Em uma demanda específica de criação de página, optei por mudar a forma de entrega. Em vez de arquivos estáticos, desenvolvi o projeto em uma ferramenta focada em fluxos, componentes e colaboração com desenvolvimento. Isso trouxe mais clareza, reduziu ruído e melhorou a velocidade de entrega imediatamente.
A partir desse ponto, UI UX passou a ser visto como um facilitador de eficiência e resultado, não apenas como uma camada estética. A estratégia foi construir credibilidade através de impacto real antes de formalizar qualquer estrutura.
Processo
Mesmo sem um cargo formal de liderança no início, assumi a condução da prática de UI UX de forma natural e prática. Estruturei fluxos de handoff com desenvolvimento, defini padrões mínimos de entrega e introduzi critérios de usabilidade e jornada nas decisões de interface.
Com o crescimento da demanda, a área evoluiu gradualmente. Primeiro com apoio de outro designer, depois com a entrada de um profissional focado em growth e, por fim, com desenvolvedores alocados junto ao time de UX. Esse movimento reduziu drasticamente o tempo entre decisão e execução.
Os processos foram construídos de forma incremental. Design system enxuto focado em consistência e velocidade. Rotina de testes A B com hipóteses documentadas. Uso de heatmaps, gravações de sessão e análise de cliques para apoiar decisões.
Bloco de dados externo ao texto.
/-- R347: an arrival takes the count (or the live sheaves) at the start of a phase, counts, and flips the phase when the
expected count is reached; a .cnt count that differs within a phase makes no arrival. R346, R347: BAR, BARA and BARW. A barrier
number above 15 or a count outside 1 to S raises ILLEGAL_OPERAND at issue; a relaxed BAR goes on past itself and waits while the
phase it found stays; BARA gives the phase it found as its token; BARW waits while the phase equals bit 0 of its token. DEDUCED
(log 65): BAR and BARA with a release stay at their pc until it is done, and then arrive. -/
def Obligations.WorkgroupBarriers : Prop :=
  (
    ∀ (b : Barrier) (live : Nat) (count : Option Nat),
      let expected := if b.arrived = 0 then count.getD live else b.expected
      (b.arrived ≠ 0 → (∃ n, count = some n ∧ n ≠ b.expected) → b.arrive live count = none) ∧
      ((b.arrived = 0 ∨ ∀ n, count = some n → n = b.expected) → ∃ nb, b.arrive live count = some nb ∧ nb.expected = expected ∧
        (expected ≤ b.arrived + 1 → nb.arrived = 0 ∧ nb.phase = !b.phase) ∧
        (b.arrived + 1 < expected → nb.arrived = b.arrived + 1 ∧ nb.phase = b.phase))) ∧
  (
    (∀ (o : Ops) (f : Form) (s : State) (k : Nat) (sh : Sheaf) (w : Workgroup), Starts s (.bar o) o f k sh w → BarClaim (.bar o) o f s k sh w) ∧
    (∀ (o : Ops) (f : Form) (s : State) (k : Nat) (sh : Sheaf) (w : Workgroup), Starts s (.bara o) o f k sh w → BarClaim (.bara o) o f s k sh w) ∧
    (∀ (o : Ops) (s : State) (k b : Nat) (sh : Sheaf) (w : Workgroup) (count : Option Nat) (nb : Barrier) (e : TMask),
      s.sheaf k = some sh → mapFind s.wgs sh.wg = some w → b < w.bars.length → (w.bar b).arrive (s.liveSheaves sh.wg) count = some nb →
      let u : State := { s with wgs := mapInsert s.wgs sh.wg { w with bars := w.bars.set b nb } }
      s.arrive k (.bar o) b count e false =
        ((u.setSheaf k { sh with pc := sh.pc + BitVec.ofNat 64 (Instr.bar o).size }).finish k o.hd 1).onSheaf k (fun x =>
          if nb.phase = (w.bar b).phase ∧ x.ended = false then { x with wait := .barrier b (w.bar b).phase } else x) ∧
      (∃ y n, s.arrive k (.bara o) b count e false = (u.setSheaf k y).finish k o.hd n ∧
        LaneEffect sh y (.bara o) o .w32 e (fun _ => if (w.bar b).phase then 1 else 0)) ∧
      s.arrive k (.bar o) b count e true = (wentPast u k (.bar o) sh).onSheaf k (fun x =>
        if nb.phase = (w.bar b).phase ∧ x.ended = false then { x with wait := .barrier b (w.bar b).phase } else x) ∧
      (∃ y, s.arrive k (.bara o) b count e true = wentPast u k (.bara o) y ∧
        y = { sh with regs := y.regs, rpoison := y.rpoison, cls := y.cls } ∧
        (∀ t, t < 32 → e.getLsbD t = true → o.nw = false → y.reg o.d.toNat t = if (w.bar b).phase then 1 else 0) ∧
        ∀ t r, t < 32 → (e.getLsbD t = false ∨ o.nw = true ∨ r ≠ o.d.toNat) → y.reg r t = sh.reg r t)) ∧
    (∀ (o : Ops) (f : Form) (s : State) (k : Nat) (sh : Sheaf) (w : Workgroup), Starts s (.barw o) o f k sh w →
      let c := startCtx s o f k sh w
      let lead := (threadsOf c.e).headD 0
      let b := (low (srcValue c.sh c.ext f.a o.a lead)).toNat
      let token := (srcValue c.sh c.ext f.b o.b lead).getLsbD 0
      let done := (s.setSheaf k { sh.issued with pc := sh.pc + BitVec.ofNat 64 (Instr.barw o).size }).finish k o.hd 1
      (c.e = 0 → exec (.barw o) s = .next done) ∧
      (c.e ≠ 0 → 15 < b → exec (.barw o) s = .next ((s.setSheaf k sh.atHead).issueTrap k (.barw o) 0x02 0 c.e c.e)) ∧
      (c.e ≠ 0 → b ≤ 15 → exec (.barw o) s = .next
        (done.onSheaf k (fun x => if (w.bar b).phase = token then { x with wait := .barrier b token } else x)))))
Parceria direta com o time de performance para priorização baseada em métricas como conversão, ticket médio, retenção e LTV.
Cada decisão considerava o estágio da empresa, evitando complexidade desnecessária e focando em impacto de curto e médio prazo.
Resultados
A estruturação da área de UI UX gerou impacto direto em eficiência e resultado. Houve uma redução de 37% em retrabalho e uma diminuição de 57% no tempo de execução, impulsionada por entregáveis mais claros, melhor documentação e alinhamento entre times.
A melhoria contínua da experiência de compra contribuiu para o aumento de conversão, retenção e eficiência dos investimentos em mídia paga, ampliando receita e rentabilidade.
Esse conjunto de iniciativas ajudou a posicionar o principal produto da empresa como o colágeno mais vendido do Brasil, em um cenário altamente competitivo.
-57%
Tempo de execução de tarefas
-33%
Retrabalho
Aprendizados
Liderar UX em ambientes de baixa maturidade exige leitura de contexto, pragmatismo e foco em impacto real. Processos só fazem sentido quando resolvem problemas existentes.
UX ganha força quando se conecta diretamente a métricas de negócio e passa a orientar decisões estratégicas, não apenas layouts.
Construir uma área é menos sobre estrutura formal e mais sobre criar confiança, alinhamento e resultados consistentes ao longo do tempo.